On Nov. 29, the club showcased their work in the PUB Quiet Dining Room. The performance was open to anyone and drew perhaps 75 students, faculty and staff members.  The powerful and raw five-minute skit illustrated the prejudices and power differentials that are at play between Asian and international students of color with other students on campus and in life and drew resounding applause. The audience then replaced characters, introducing their own dialogue as a way to practice how to resolve the conflicts presented in the skit.

For winter quarter 2013, Zale is co-teaching an interdisciplinary course (IDS 102) with drama instructor Deb Jacoby to further develop her curriculum of combining writing and interactive theatre. It is called “Leading the Way: Social Justice Through Activism and Compassion.” Students may receive English 101 credit as one option.

Zale is taking The Listening Tree Project to the next step: an actual year-long class at Shoreline.

“I have approval to implement the project ,” she said. “It will be a three-quarter series starting in the fall of 2013 with the same students committed for an academic year.” 

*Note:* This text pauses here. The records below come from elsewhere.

-- ==== Sys2Proof/Machine/Sequencer.lean ====
section
/-! DEFINITION. The step algorithm R96 of 41_dispatch_step.md, line by line, over any dispatch table (00_scope.md R8, `OPCODE_TABLE`),
and the outcomes of R95. `step` is the machine over the baseline table; an obligation states that the two agree. -/

namespace Sys2Proof.Machine

/-- The outcome of one activation of `step` (R95). -/
inductive StepResult where
  /-- Continue: the instruction executed. -/
  | continued (t : State)
  /-- Halted: the halt opcode was fetched; no further effect (R98). -/
  | halted
  /-- Error(UnknownOpcode), Error(UnknownMode) or MemoryFault (R140). -/
  | failed (f : Fault)
  deriving Repr

/-- The halt opcode (R65). -/
def haltOpcode : Byte := 0xEA#8

/-- Resolve, execute, advance PC by the descriptor's size: the last four lines of R96. -/
def runDescriptor (d : Descriptor) (resolve : State → Except Fault Info) (s : State) : StepResult :=
  match resolve s with
  | .error f => .failed f
  | .ok info =>
    match d.execute info s with
    | .error f => .failed f
    | .ok t => .continued (advancePC d.size t)

/-- The step algorithm in its normative order (R96, R97 to R102, R144). -/
def sequencer (table : OpcodeTable) (s : State) : StepResult :=
  match fetchOpcode s with
  | .error f => .failed f
  | .ok op =>
    if op = haltOpcode then .halted
    else
      match table op with
      | none => .failed (.unknownOpcode op)
      | some d =>
        match resolver d.mode with
        | none => .failed (.unknownMode d.mode)
        | some resolve => runDescriptor d resolve s

/-- What the host's interface sees of a step's outcome: Halted leaves the state as it was (R98, R106; assumption log 1). -/
def outcomeOf (s : State) : StepResult → Host.Outcome State Fault Refusal
  | .continued t => .next t
  | .halted => .next s
  | .failed f => .fault f

end Sys2Proof.Machine
end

To make the class work within the framework of Shoreline’s 90-credit, two-year Associate degrees, Zale is arranging for each of the three 5-credit classes to count toward the general education requirements of the degree. For example, one class would satisfy a Humanities credit requirement, another class fills a Social Sciences requirement she said.

In addition, Zale said students who complete all three quarters of The Listening Tree Project will receive a college-approved Leadership Trainer Certificate.

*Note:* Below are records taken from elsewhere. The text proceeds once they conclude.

-- ==== Sys2Proof/Laws/PerInstr.lean ====
section
/-! SUPPORT. Laws of the instructions as syntax, one lemma per constructor. -/

namespace Sys2Proof.Laws

/-- An instruction is well formed, and its encoding has its declared size and starts with its opcode (R60, R64, R73). -/
def Sized.Statement (i : Instr) : Prop :=
  i.wellFormed = true ∧ (encode i).length = i.size ∧ (encode i).head? = some i.opcode

theorem Sized.pha : Sized.Statement .pha := ⟨rfl, rfl, rfl⟩
theorem Sized.pla : Sized.Statement .pla := ⟨rfl, rfl, rfl⟩
theorem Sized.ldaDpIndX (dp : Byte) : Sized.Statement (.ldaDpIndX dp) := ⟨rfl, rfl, rfl⟩
theorem Sized.ldaDp (dp : Byte) : Sized.Statement (.ldaDp dp) := ⟨rfl, rfl, rfl⟩
theorem Sized.ldaAbs (addr : Word) : Sized.Statement (.ldaAbs addr) := ⟨rfl, rfl, rfl⟩
theorem Sized.ldaDpX (dp : Byte) : Sized.Statement (.ldaDpX dp) := ⟨rfl, rfl, rfl⟩
theorem Sized.ldaAbsY (addr : Word) : Sized.Statement (.ldaAbsY addr) := ⟨rfl, rfl, rfl⟩
theorem Sized.ldaAbsX (addr : Word) : Sized.Statement (.ldaAbsX addr) := ⟨rfl, rfl, rfl⟩
theorem Sized.rep (mask : Byte) : Sized.Statement (.rep mask) := ⟨rfl, rfl, rfl⟩
theorem Sized.sep (mask : Byte) : Sized.Statement (.sep mask) := ⟨rfl, rfl, rfl⟩
theorem Sized.nop : Sized.Statement .nop := ⟨rfl, rfl, rfl⟩

end Sys2Proof.Laws
end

“The certificate is important,” Zale said. “More and more, employers are looking for something that says ‘Yes, I have these skills, I can be a leader in community building and conflict resolution and demonstrate active listening to multicultural perspectives.’”

To help fund The Listening Tree Project, Zale has just received curriculum development funds from the Carl Perkins Vocational and Technical Education Grant. 

Shoreline also received a grant from the U.S. Institute of Peace to carry out a workshop this May that will include Listening Tree Project.  Shoreline is one of 76 colleges, universities and public libraries across 32 states to receive the USIP award. The institute was created by Congress to professionalize the field of international conflict management and peacebuilding, implement conflict management operations abroad and generate new tools for conflict management and prevention. In 2009, Zale was a Fellow to USIP.

The May workshop is co-sponsored by the Global Affairs Center of the International Education department and the Listening Tree Club.  Participants in the workshop will include students, staff and faculty from Shoreline and other colleges and universities, as well as community members. The event will explore human rights and international conflict using techniques of interactive theater and compassionate listening.

“In the words of Gene Knudsen Hoffman,” Zale said, “‘An enemy is a person whose story we have not yet heard.’”

The funding will also help The Listening Tree Project and other efforts related to the advancement of global awareness and competence and multicultural understanding.

“A mission of the project is to encourage individuals to increase their global awareness and compare and contrast cultural differences in order to respond artistically and think critically,” Zale said. Individuals come to demonstrate awareness and knowledge of the interdependence of nations concerning issues of peace and prosperity, and power and privilege, she said.